Provided data |

/-- R424: the confirm of a forwarded downlink. -/
def execDownConfirm (h : RHdr) (id status : Nat) (s : State) : Answer :=
  s.on fun d => d.runnerIn h (.downConfirm id status) fun d =>
    match d.order? foreignHead id with
    | some o => (d.dropOrder foreignHead id).orderOutcome o status
    | none => d

end Sys2Proof.Machine
end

Task directions |
Starting with the line that contains "def execDownConfirm (h", restate every line up to and including the last one above, exactly.

Result |
def execDownConfirm (h : RHdr) (id status : Nat) (s : State) : Answer :=
  s.on fun d => d.runnerIn h (.downConfirm id status) fun d =>
    match d.order? foreignHead id with
    | some o => (d.dropOrder foreignHead id).orderOutcome o status
    | none => d

end Sys2Proof.Machine
end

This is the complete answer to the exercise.